Multi-view heterogeneous molecular network representation learning for protein–protein interaction prediction

BACKGROUND: Protein–protein interaction (PPI) plays an important role in regulating cells and signals. Despite the ongoing efforts of the bioassay group, continued incomplete data limits our ability to understand the molecular roots of human disease. Therefore, it is urgent to develop a computational method to predict PPIs from the perspective of molecular system. METHODS: In this paper, a highly efficient computational model, MTV-PPI, is proposed for PPI prediction based on a heterogeneous molecular network by learning inter-view protein sequences and intra-view interactions between molecules simultaneously.
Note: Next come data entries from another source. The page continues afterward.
/-- A silent run is an operation that answers and does not publish, and the silent run after it. -/
theorem silentSynced_cons (h : SilentSynced (i :: is) r) :
    ¬ r.Publishes i ∧ ∃ r', operate i r = .ok r' ∧ SilentSynced is r' := by
  obtain ⟨-, silent, rest⟩ := h
  refine ⟨silent, ?_⟩
  rcases step : operate i r with e | r'
  · simp only [step] at rest
  · simp only [step] at rest
    exact ⟨r', rfl, rest⟩

theorem length_closedCounts_cons (step : operate i r = .ok r') :
    (closedCounts (i :: is) r []).length = (r.closes i).toList.length + (closedCounts is r' []).length := by
  rw [closedCounts_cons_of_ok is step, closedCounts_acc, List.append_nil, List.length_append, Nat.add_comm]

/-- A silent run closes no more frames than are left at its start. -/
theorem SilentSynced.length_closedCounts_le (silent : SilentSynced is r) (inv : r.Inv) :
    (closedCounts is r []).length ≤ r.silentClosesLeft := by
  induction is generalizing r with
  | nil => exact Nat.zero_le _
  | cons i is ih =>
    have synced := silent.pubSync_eq
    obtain ⟨unpublished, r', step, rest⟩ := silentSynced_cons silent
    have first := operate_silentClosesLeft_le inv step synced unpublished rest.pubSync_eq
    have others := ih rest (operate_inv inv step)
    rw [length_closedCounts_cons step]
    omega

end SilentCloses

/-- Settles O59: from a confirmed count every tolerated mismatch is still left. -/
theorem unpublishedClosesWhileSyncedAreBounded : Obligations.UnpublishedClosesWhileSyncedAreBounded := by
  intro c is r inv confirmed silent
  rw [← silentClosesLeft_of_confirmed inv confirmed]
  exact silent.length_closedCounts_le inv

/-! ## A change of channel count (rule R256) -/

/-- The published count and channels are the same; `pub_sync` follows `fsm` (R36). -/
def Regs.SameStore (r r' : Regs c) : Prop := r'.pubCount = r.pubCount ∧ r'.pubCh = r.pubCh

section CountChange

variable {r r' r'' : Regs c} {w k : Nat} {f : Frame} {frames : List Frame}

theorem Regs.SameStore.trans (h : r.SameStore r') (h' : r'.SameStore r'') : r.SameStore r'' :=
  ⟨h'.1.trans h.1, h'.2.trans h.2⟩

theorem Regs.SameButFrame.sameStore (h : r.SameButFrame r') : r.SameStore r' := by
  rw [h]
  exact ⟨rfl, rfl⟩

theorem Regs.SameButFrame.mismatch_eq (h : r.SameButFrame r') : r'.mismatch = r.mismatch := by rw [h]

/-- An edge that does not publish leaves the store (R161). -/
theorem EdgeCase.sameStore {tick : Nat} (h : EdgeCase r tick r') (silent : ¬ r.Publishes (.edge tick)) :
    r.SameStore r' := by
  obtain same | ⟨publishes, -⟩ := h.store
  · exact same
  · exact absurd publishes silent

/-- One more frame does not publish a count that it leaves below `STABLE_COUNT` (R127). -/
theorem Regs.Counts.not_publishes (counts : r.Counts w k) (below : k + 1 < c.stableCount) (i : Instr) :
    ¬ r.Publishes i := by
  rintro ⟨-, ref, stable⟩
  cases counts with
  | unlearned _ unlearned => simp [ref] at unlearned
  | learned _ _ _ stability =>
    rw [stabilityNext_val, stability] at stable
    omega

/-- A counted frame leaves the store while the count is tentative. -/
theorem Regs.Counts.receiveFrame_sameStore (counts : r.Counts w k) (st : r.AtFrameStart) (cap : w ≤ c.maxChannels)
    (clean : f.Clean c w) (below : k + 1 < c.stableCount) : r.SameStore (r.receiveFrame f) := by
  obtain ⟨-, same⟩ := st.foldl_receive_widths counts.fsm_ne cap clean
  rw [receiveFrame_eq]
  exact same.sameStore.trans ((edge_case _ _).sameStore ((counts.congr same).not_publishes below _))

theorem Regs.Counts.foldl_receiveFrame_sameStore (counts : r.Counts w k) (st : r.AtFrameStart)
    (cap : w ≤ c.maxChannels) (clean : ∀ f ∈ frames, f.Clean c w) (below : k + frames.length < c.stableCount) :
    r.SameStore (frames.foldl Regs.receiveFrame r) := by
  induction frames generalizing r k with
  | nil => exact ⟨rfl, rfl⟩
  | cons f frames ih =>
    obtain ⟨clean, cleanRest⟩ := List.forall_mem_cons.1 clean
    rw [List.length_cons] at below
    obtain ⟨counted, -, -⟩ := counts.receiveFrame st cap clean
    have rest := ih counted (st.receiveFrame clean) cleanRest (by omega)
    exact (counts.receiveFrame_sameStore st cap clean (by omega)).trans rest
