-- ==== Sys2Proof/Machine/State.lean ====
section
/-! DEFINITION. The state of a system of modules, as plain data (01_machine_state and the chapters that own the rest).
Physical agents are keyed by numbers: module m, die d = 8 m + position (R348, R411), tile d × 1,024 + TILEID, partition
job × 256 + number. A key that a map does not list stands for an agent in its state after reset. -/

namespace Sys2Proof.Machine

/-- A finite map: keys strictly rising. -/
abbrev Map (α : Type) := List (Nat × α)

/-- Memory: the bytes that differ from zero, addresses strictly rising. An unlisted byte reads as zero. -/
abbrev Memory := List Host.Cell

/-- Why the machine stops. No rule of the spec lets an instruction stop the machine, so nothing raises it: every cause
of the spec is an exception that is taken. Safe. -/
inductive Fault where
  /-- Raised by nobody. Safe. -/
  | none
  deriving DecidableEq, Repr

/-- Why an instruction has no meaning. -/
inductive Refusal where
  /-- Raised by an arm of `exec` whose instruction has no meaning yet. Safe. -/
  | notModelled (mnemonic : String)
  deriving DecidableEq, Repr

/-- The trap causes, with the codes and priorities of R34. -/
inductive Cause where
  | illegal | ctxpriv | unimpl | badscope | illfmt | ptrovf | straddle | misalign | nomem | perm | page | sealed
  | tagmm | accbusy | scale | deltaovf | remoteto | overrun | trap | bkpt
  deriving DecidableEq, Repr

/-- The states of a context (R13). -/
inductive CtxState where
  | idle | live | faulted | frozen | resident | stopped
  deriving DecidableEq, Repr

/-- One hardware loop level (R18, R27). -/
structure LoopLevel where
  count : BitVec 32 := 0
  start : BitVec 22 := 0
  len : BitVec 10 := 0
  deriving DecidableEq, Repr

/-- A repeat frame that runs: the address of its RPT, the RPT word, the words captured, replay and position (R84). -/
structure FrameRun where
  base : Word
  rpt : Word32
  words : List Word32
  i : Nat
  j : Nat
  deriving DecidableEq, Repr

/-- An access that waits on a page request (R167, R177, R310): its element, the die, function, stage and tag it waits
on, its pointer, whether it writes `size` bytes of `data`, its number in a remote fault queue (R367), and whether the
whole instruction runs again when the answer comes. -/
structure PageWait where
  elem : Nat
  die : Nat
  fn : Nat
  stage : Nat
  tag : Nat
  addr : Word
  write : Bool
  size : Nat
  data : Word
  parked : Option Nat
  solo : Bool
  deriving DecidableEq, Repr

/-- What a context waits for (R13, R167 and the entries of the waiting instructions). -/
inductive Wait where
  /-- The instruction cannot issue yet: a staged range, an engine slot or an earlier write holds it. -/
  | issue
  /-- A tile queue that is empty or full (R19). -/
  | queue
  /-- A bound register's ring or port (R162). -/
  | stream
  /-- A full/empty function waiting at a word: physical key, function, register, and the value that it stores (R180). -/
  | fe (key : Nat) (fn : BitVec 3) (d : BitVec 5) (v : BitVec 32)
  /-- ARRIVE or WAITB (R189, R190). -/
  | group
  /-- ENQ or DEQ at a ring control block (R194). -/
  | ring (block : Nat)
  /-- INBOXR or INBOXP on an empty inbox (R195). -/
  | inbox
  /-- SSB before its arrival, with its fields (R196). -/
  | ssb (a b : BitVec 5) (r : BitVec 3)
  /-- A tile that has arrived at its barrier (R196, R132). -/
  | barrier
  /-- WAITP (R203). -/
  | producers
  /-- WAITT on the tokens of a mask, or HALT, where `quiet`, on every token and every helper (R132, R226). -/
  | tokens (mask : BitVec 8) (quiet : Bool)
  /-- HWAIT on the helpers of a mask (R231). -/
  | helpers (mask : BitVec 11)
  /-- Accesses referred to a page service or parked at a remote target: what waits, the elements that are complete and
  their values (R177, R310, R367, R392). -/
  | pages (waits : List PageWait) (done : BitVec 64) (part : Vec)
  /-- An access that never completes: its data cannot be corrected (R317). -/
  | never
  deriving DecidableEq, Repr

/-- The origin of a continuation record that a context resumed (R14, R201). -/
structure Origin where
  tile : Nat
  ssn : BitVec 32
  deriving DecidableEq, Repr

/-- A context: PC, registers, loop state, per-context CSRs (R12, R15 to R18, R29, R31). -/
structure Ctx where
  st : CtxState := .idle
  pc : Word := 0
  s : Vector Word 32 := Vector.replicate 32 0
  v : Vector Vec 32 := Vector.replicate 32 0
  k : Vector (BitVec 16) 8 := Vector.replicate 8 0
  loops : Vector LoopLevel 4 := Vector.replicate 4 {}
  depth : Nat := 0
  qmap : BitVec 8 := 0
  frm : BitVec 8 := 0
  tcause : BitVec 8 := 0
  tpc : Word := 0
  tval : Word := 0
  tstat : BitVec 12 := 0
  rptidx : BitVec 14 := 0
  mrow : BitVec 8 := 0
  /-- Entries 0 to 31 of the scope table, coded as R191; entries 0 to 4 are fixed and hold 0 (R31). -/
  scopes : Vector (BitVec 32) 32 := Vector.replicate 32 0
  /-- The stream map: bit 3 bound, bits 2:0 descriptor, for v24 to v31 (R27). -/
  binds : Vector (BitVec 4) 8 := Vector.replicate 8 0
  /-- The draw counter C (R53). -/
  draws : BitVec 64 := 0
  /-- The live mask that START gave (R229). -/
  liveMask : Word := 0
  /-- The booking that runs in this helper (R230). -/
  handle : Option Nat := none
  frame : Option FrameRun := none
  wait : Option Wait := none
  /-- Elements of the vector access at the PC that are complete, and their values (R177). -/
  replay : Option (BitVec 64 × Vec) := none
  /-- Ring slots that the instruction at the PC has read while it waits: the offsets of their first bytes (R162). -/
  slotsRead : List Nat := []
  /-- Addresses of accesses of the instruction at the PC that a page service has refused (R311). -/
  refused : List Word := []
  /-- First row of an MMA to be resumed by TRET (R130, R212). -/
  mmaRow : Option Nat := none
  /-- The table slot of a TLOAD that has issued and waits (R153). -/
  tload : Option Nat := none
  origin : Option Origin := none
  deriving DecidableEq, Repr

/-- The states of an accumulator slot (R22). -/
inductive SlotState where
  | free | mma | epiq | epi
  deriving DecidableEq, Repr

/-- An accumulator slot: its state, and its elements that are not zero, element (m, n) at 16 m + n (R22). -/
structure AccSlot where
  st : SlotState := .free
  elems : Map (BitVec 32) := []
  deriving DecidableEq, Repr

/-- An MMA in flight, with its operands as fetched (R204, R211): rows row0 to row1 − 1 are there, and all of them once `fetched`. A Q4 element is
kept as code and subscale. -/
structure MmaOp where
  ctx : Nat
  seq : BitVec 32
  slot : Nat
  ta : BitVec 4
  tb : BitVec 4
  overwrite : Bool
  row0 : Nat
  row1 : Nat
  a : List (List (BitVec 16))
  b : List (List (BitVec 16))
  fetched : Bool := true
  deriving DecidableEq, Repr

/-- A job of the epilogue engine (R214, R219, R398). -/
structure EpiJob where
  slot : Nat
  tok : Option Nat
  cfg : BitVec 512
  dst : Word
  stride : Word
  ctx : Nat
  rm : BitVec 3
  draws : BitVec 64
  pc : Word
  waits : List PageWait
  /-- SUBREG as it stood at issue (R303). -/
  subreg : Word := 0
  /-- Contexts whose TLOAD of the job's table was issued before it and is not complete (R153). -/
  behind : List Nat := []
  /-- The booking of the context that issued it (R32, R413). -/
  handle : Option Nat := none
  /-- The super-scale and the biases that it has read, the first row that is not written, and the flags so far (R219). -/
  reads : Option (BitVec 32 × BitVec 512) := none
  row : Nat := 0
  flags : BitVec 5 := 0
  deriving DecidableEq, Repr

/-- A table slot (R153, R154). -/
structure TableSlot where
  valid : Bool := false
  ssn : BitVec 32 := 0
  header : BitVec 256 := 0
  segs : List (BitVec 128) := []
  deriving DecidableEq, Repr

/-- The kinds of operation that the copy engine holds (R399). -/
inductive OpKind where
  | copy | copy2d | copyg | copyr | put | get | coll
  deriving DecidableEq, Repr

/-- An engine operation in flight (R399). `rows` lists the rows that a COPYG has placed (R315). -/
structure EngineOp where
  id : Nat
  kind : OpKind
  tok : Nat
  stream : Bool
  entry : Nat
  ctx : Nat
  x : BitVec 5
  sd : Word
  sa : Word
  sb : Word
  desc : BitVec 512
  done : Nat
  rows : List Nat
  flags : BitVec 5
  pc : Word
  waits : List PageWait
  /-- SUBREG as it stood at issue (R303). -/
  subreg : Word := 0
  /-- The indices of a COPYG's batch that have been read, by row (R315). -/
  batch : List (Nat × Nat) := []
  /-- S[d], S[a] and S[b] as issued (R399). -/
  regs : List Word := []
  /-- The booking of the context that issued it (R32, R413). -/
  handle : Option Nat := none
  /-- What has been read and is not written whole, by its first byte's group, element or row, and how many pieces of it are written (R222, R225, R315). -/
  got : List (Nat × List Byte × Nat) := []
  /-- The failed row with the lowest number that the engine knows of, its cause and offset (R315). -/
  failed : Option (Nat × BitVec 8 × BitVec 40) := none
  deriving DecidableEq, Repr

/-- An entry of a page-fetch list or of a staged set (R198, R290); `st` is 0 PENDING, 1 PRESENT, 2 FAILED (R399).
`id` is 64 times the number of the superstep of its list, plus its place in the list. -/
structure StagingEntry where
  id : Nat
  src : Word
  dst : Word
  len : Nat
  rowb : Nat
  gather : Bool
  idx : Word
  st : Nat
  pc : Word
  waits : List PageWait
  /-- SUBREG as it stood at issue (R303). -/
  subreg : Word := 0
  /-- Rows that have arrived, and the indices of a gather that have been read, by row (R315). -/
  rows : List Nat := []
  batch : List (Nat × Nat) := []
  deriving DecidableEq, Repr

/-- An entry of the stream descriptor table (R160). -/
structure StreamDesc where
  base : Word := 0
  slots : BitVec 32 := 0
  pos : BitVec 32 := 0
  inUse : Bool := false
  copy : Bool := false
  out : Bool := false
  owner : Nat := 0
  port : Nat := 0
  deriving DecidableEq, Repr

/-- A stream port: groups that wait, and groups delivered so far (R162, R398). -/
structure StreamPort where
  groups : List Vec := []
  delivered : Nat := 0
  deriving DecidableEq, Repr

/-- A program message held at the die agent (R240). -/
structure HeldMsg where
  /-- The tile that issued it, and the tile that it names. -/
  src : Nat
  tile : Nat
  tag : BitVec 16
  payload : Word
  deriving DecidableEq, Repr

/-- The states of a booking handle (R30). -/
inductive BkStat where
  | free | booked | running | lapsed
  deriving DecidableEq, Repr

/-- A booking handle: mask and size as booked, absolute start slot, tied helper, link bytes of this slot (R232, R400), and
the target, arguments and live mask that START.B gave (R230). -/
structure Booking where
  stat : BkStat := .free
  mask : Word := 0
  size : Word := 0
  start : Nat := 0
  tied : Option Nat := none
  injected : Nat := 0
  pc : Word := 0
  arg1 : Word := 0
  arg2 : Word := 0
  live : Word := 0
  deriving DecidableEq, Repr

/-- The local delta of a kept line (R270). -/
structure LocalDelta where
  data : Vec
  fe : BitVec 16
  deriving DecidableEq, Repr

/-- The remote delta of a kept line: bytes, written mask, and the bytes that a remote write wrote last (R271). -/
structure RemoteDelta where
  data : Vec
  mask : BitVec 64
  last : BitVec 64
  deriving DecidableEq, Repr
On the one hand, the inter-view feature is extracted from the protein sequence by k-mer method. On the other hand, we use a popular embedding method LINE to encode the heterogeneous molecular network to obtain the intra-view feature. Thus, the protein representation used in MTV-PPI is constructed by the aggregation of its inter-view feature and intra-view feature. Finally, random forest is integrated to predict potential PPIs. RESULTS: To prove the effectiveness of MTV-PPI, we conduct extensive experiments on a collected heterogeneous molecular network with the accuracy of 86.55%, sensitivity of 82.49%, precision of 89.79%, AUC of 0.9301 and AUPR of 0.9308. Further comparison experiments are performed with various protein representations and classifiers to indicate the effectiveness of MTV-PPI in predicting PPIs based on a complex network. CONCLUSION: The achieved experimental results illustrate that MTV-PPI is a promising tool for PPI prediction, which may provide a new perspective for the future interactions prediction researches based on heterogeneous molecular network.